Das Studi-Magazin „Eda“ bekommt den Ehrenamtspreis für jüdisches Leben. Chefredakteur Richard Ettinger über den 7. Oktober und vorgeschriebene Rollen.

Mit Memes gegen Antisemitismus: das Magazin „Eda“ von der Jüdischen Studierendenunion Deutschlands Foto: EDA Redaktion

taz: Herr Ettinger, im vergangenen Jahr wurde Eda gegründet. Aus welcher Motivation heraus?

Richard Ettinger: Wir wollen einen kreativen Raum für Jüdinnen und Juden bieten, aber auch für Nichtjuden, die auch für uns schreiben dürfen. Es ist ein Ort, an dem man sich frei ausdrücken kann. Wir wollen uns unapologetisch zum aktuellen Geschehen äußern. Ein Safe Space soll es allerdings nicht sein, denn wir wollen mit dem Projekt die Öffentlichkeit erreichen.
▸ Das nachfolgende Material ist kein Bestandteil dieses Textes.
-- ==== Sys2Proof/Decode.lean ====
section
/-! DEFINITION. The decoder of operation words, the encoder, and the operation map as a table
(spec/30_encoding.md R90 to R101; the dispatch of spec/44_decoder.md R190, R191 and
spec/41_block_device.md R143). The decoder and the encoder take the parameters as an argument; `decode`
and `encode` are theirs at the values the spec takes. -/

namespace Sys2Proof

/-- Why a word is no operation: its kind is 5, 6 or 7 (R91, U5). -/
inductive DecodeError where
  | noOperation (kind : BitVec 3)
  deriving DecidableEq, Repr

/-! ## Fields of the operation word (R90) -/

/-- `kind`, bits 67:65. -/
def opKind (w : OpWord) : BitVec 3 := w.extractLsb' 65 3

/-- `we`, bit 64. -/
def opWe (w : OpWord) : Bool := w.getLsbD 64

/-- `addr`, bits 63:32. -/
def opAddr (w : OpWord) : Word := w.extractLsb' 32 32

/-- `data`, bits 31:0. -/
def opData (w : OpWord) : Word := w.extractLsb' 0 32

/-- The word with these fields. -/
def packOp (kind : BitVec 3) (we : Bool) (addr data : Word) : OpWord :=
  kind ++ (BitVec.ofBool we ++ (addr ++ data))

/-! ## Dispatch -/

/-- Which register a bus read reaches (R191). -/
def selectRead (P : Config.Params) (addr : Word) : Instr :=
  if addr = P.addrConsoleOut then .rdConsoleOut
  else if addr = P.addrBlkStatus then .rdBlkStatus
  else if addr = P.addrBlkCommand then .rdBlkCommand
  else if addr = P.addrBlkSector then .rdBlkSector
  else if addr = P.addrBlkData then .rdBlkData
  else if addr = P.addrKeyStatus then .rdKeyStatus
  else if addr = P.addrKeyData then .rdKeyData
  else .rdUnmapped addr

/-- Which command a written code is (R143, R96: the whole word is compared). -/
def selectCommand (P : Config.Params) (wdata : Word) : Instr :=
  if wdata = P.cmdAckInterrupt then .wrBlkCommandAckInterrupt
  else if wdata = P.cmdReadSector then .wrBlkCommandReadSector
  else if wdata = P.cmdWriteSector then .wrBlkCommandWriteSector
  else .wrBlkCommandMalformed wdata

/-- Which register a bus write reaches (R190). -/
def selectWrite (P : Config.Params) (addr wdata : Word) : Instr :=
  if addr = P.addrConsoleOut then .wrConsoleOut wdata
  else if addr = P.addrBlkStatus then .wrBlkStatus wdata
  else if addr = P.addrBlkCommand then selectCommand P wdata
  else if addr = P.addrBlkSector then .wrBlkSector wdata
  else if addr = P.addrBlkData then .wrBlkData wdata
  else if addr = P.addrKeyStatus then .wrKeyStatus wdata
  else if addr = P.addrKeyData then .wrKeyData wdata
  else .wrUnmapped addr wdata

/-- The decoder (R91): by kind, then by direction and address. Fields without meaning are ignored. -/
def decodeWith (P : Config.Params) (w : OpWord) : Except DecodeError Instr :=
  match (opKind w).toNat with
  | 0 => .ok (if opWe w then selectWrite P (opAddr w) (opData w) else selectRead P (opAddr w))
  | 1 => .ok (.inject (opData w))
  | 2 => .ok .attach
  | 3 => .ok .detach
  | 4 => .ok .reset
  | _ => .error (.noOperation (opKind w))

/-- The decoder at the values the spec takes. -/
def decode (w : OpWord) : Except DecodeError Instr := decodeWith Config.params w

/-! ## Encoder: the word of an operation, every field without meaning zero (R90) -/

/-- A bus read's word. -/
def readWord (addr : Word) : OpWord := packOp 0#3 false addr 0#32

/-- A bus write's word. -/
def writeWord (addr wdata : Word) : OpWord := packOp 0#3 true addr wdata

/-- The operation's word (R100). -/
def encodeWith (P : Config.Params) : Instr → OpWord
  | .rdConsoleOut => readWord P.addrConsoleOut
  | .rdBlkStatus => readWord P.addrBlkStatus
  | .rdBlkCommand => readWord P.addrBlkCommand
  | .rdBlkSector => readWord P.addrBlkSector
  | .rdBlkData => readWord P.addrBlkData
  | .rdKeyStatus => readWord P.addrKeyStatus
  | .rdKeyData => readWord P.addrKeyData
  | .wrConsoleOut wdata => writeWord P.addrConsoleOut wdata
  | .wrBlkStatus wdata => writeWord P.addrBlkStatus wdata
  | .wrBlkCommandReadSector => writeWord P.addrBlkCommand P.cmdReadSector
  | .wrBlkCommandWriteSector => writeWord P.addrBlkCommand P.cmdWriteSector
  | .wrBlkCommandAckInterrupt => writeWord P.addrBlkCommand P.cmdAckInterrupt
  | .wrBlkCommandMalformed wdata => writeWord P.addrBlkCommand wdata
  | .wrBlkSector wdata => writeWord P.addrBlkSector wdata
  | .wrBlkData wdata => writeWord P.addrBlkData wdata
  | .wrKeyStatus wdata => writeWord P.addrKeyStatus wdata
  | .wrKeyData wdata => writeWord P.addrKeyData wdata
  | .rdUnmapped addr => readWord addr
  | .wrUnmapped addr wdata => writeWord addr wdata
  | .inject code => packOp 1#3 false 0#32 code
  | .attach => packOp 2#3 false 0#32 0#32
  | .detach => packOp 3#3 false 0#32 0#32
  | .reset => packOp 4#3 false 0#32 0#32

/-- The encoder at the values the spec takes. -/
def encode (i : Instr) : OpWord := encodeWith Config.params i

/-- The word with every field that has no meaning for its kind and direction set to zero (R90). -/
def canonicalWord (w : OpWord) : OpWord :=
  match (opKind w).toNat with
  | 0 => if opWe w then w else readWord (opAddr w)
  | 1 => packOp 1#3 false 0#32 (opData w)
  | _ => packOp (opKind w) false 0#32 0#32

/-! ## The operation map as the spec prints it (R100) -/

/-- One row: a word `w` selects it when `w &&& mask = pattern`. -/
structure OpcodeRow where
  row : Nat
  pattern : OpWord
  mask : OpWord
  deriving DecidableEq, Repr

/-- Rows 1 to 7: bus reads of the registers. -/
def readRows : List OpcodeRow :=
  [⟨1, 0x0FFFF000400000000#68, 0xFFFFFFFFF00000000#68⟩,
    ⟨2, 0x0FFFF001000000000#68, 0xFFFFFFFFF00000000#68⟩,
    ⟨3, 0x0FFFF001400000000#68, 0xFFFFFFFFF00000000#68⟩,
    ⟨4, 0x0FFFF001800000000#68, 0xFFFFFFFFF00000000#68⟩,
    ⟨5, 0x0FFFF001C00000000#68, 0xFFFFFFFFF00000000#68⟩,
    ⟨6, 0x0FFFF002000000000#68, 0xFFFFFFFFF00000000#68⟩,
    ⟨7, 0x0FFFF002400000000#68, 0xFFFFFFFFF00000000#68⟩]

/-- Rows 8 to 17: bus writes of the registers. -/
def writeRows : List OpcodeRow :=
  [⟨8, 0x1FFFF000400000000#68, 0xFFFFFFFFF00000000#68⟩,
    ⟨9, 0x1FFFF001000000000#68, 0xFFFFFFFFF00000000#68⟩,
    ⟨10, 0x1FFFF001400000001#68, 0xFFFFFFFFFFFFFFFFF#68⟩,
    ⟨11, 0x1FFFF001400000002#68, 0xFFFFFFFFFFFFFFFFF#68⟩,
    ⟨12, 0x1FFFF001400000003#68, 0xFFFFFFFFFFFFFFFFF#68⟩,
    ⟨13, 0x1FFFF001400000000#68, 0xFFFFFFFFF00000000#68⟩,
    ⟨14, 0x1FFFF001800000000#68, 0xFFFFFFFFF00000000#68⟩,
    ⟨15, 0x1FFFF001C00000000#68, 0xFFFFFFFFF00000000#68⟩,
    ⟨16, 0x1FFFF002000000000#68, 0xFFFFFFFFF00000000#68⟩,
    ⟨17, 0x1FFFF002400000000#68, 0xFFFFFFFFF00000000#68⟩]

/-- Rows 18 to 23: unmapped accesses and the host's and injector's operations. -/
def otherRows : List OpcodeRow :=
  [⟨18, 0x00000000000000000#68, 0xF0000000000000000#68⟩,
    ⟨19, 0x10000000000000000#68, 0xF0000000000000000#68⟩,
    ⟨20, 0x20000000000000000#68, 0xE0000000000000000#68⟩,
    ⟨21, 0x40000000000000000#68, 0xE0000000000000000#68⟩,
    ⟨22, 0x60000000000000000#68, 0xE0000000000000000#68⟩,
    ⟨23, 0x80000000000000000#68, 0xE0000000000000000#68⟩]

/-- The 23 rows in table order. -/
def opcodeRows : List OpcodeRow := readRows ++ writeRows ++ otherRows

/-- The first row the word selects (R101: rows are tried in order and the first that matches wins). -/
def firstRow (w : OpWord) : Option Nat :=
  (opcodeRows.find? fun r => w &&& r.mask == r.pattern).map (·.row)

/-- The table row of an operation (R100). -/
def Instr.row : Instr → Nat
  | .rdConsoleOut => 1
  | .rdBlkStatus => 2
  | .rdBlkCommand => 3
  | .rdBlkSector => 4
  | .rdBlkData => 5
  | .rdKeyStatus => 6
  | .rdKeyData => 7
  | .wrConsoleOut _ => 8
  | .wrBlkStatus _ => 9
  | .wrBlkCommandReadSector => 10
  | .wrBlkCommandWriteSector => 11
  | .wrBlkCommandAckInterrupt => 12
  | .wrBlkCommandMalformed _ => 13
  | .wrBlkSector _ => 14
  | .wrBlkData _ => 15
  | .wrKeyStatus _ => 16
  | .wrKeyData _ => 17
  | .rdUnmapped _ => 18
  | .wrUnmapped _ _ => 19
  | .inject _ => 20
  | .attach => 21
  | .detach => 22
  | .reset => 23

/-- The operation whose bits, numbered as the opcode table numbers them, are the low `nbits` of `w`.
A number with a bit above bit 67 is no operation word (log 26). -/
def decodeTableWord (nbits w : Nat) : Option Instr :=
  if w % 2 ^ nbits < 2 ^ 68 then (decode (BitVec.ofNat 68 (w % 2 ^ nbits))).toOption else none

end Sys2Proof
end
Unser Ziel bis zur nächsten Ausgabe, die im November erscheint, ist, dass das Magazin an jedem deutschen Campus verfügbar ist – weil wir ein Studierendenmagazin sind. Und zu unserem Auftrag gehört, über Antisemitismus und ein selbstbestimmtes Judentum zu berichten.

ist Chefredakteur von „Eda“ und studiert Literaturwissenschaft im Master an der Freien Universität zu Berlin.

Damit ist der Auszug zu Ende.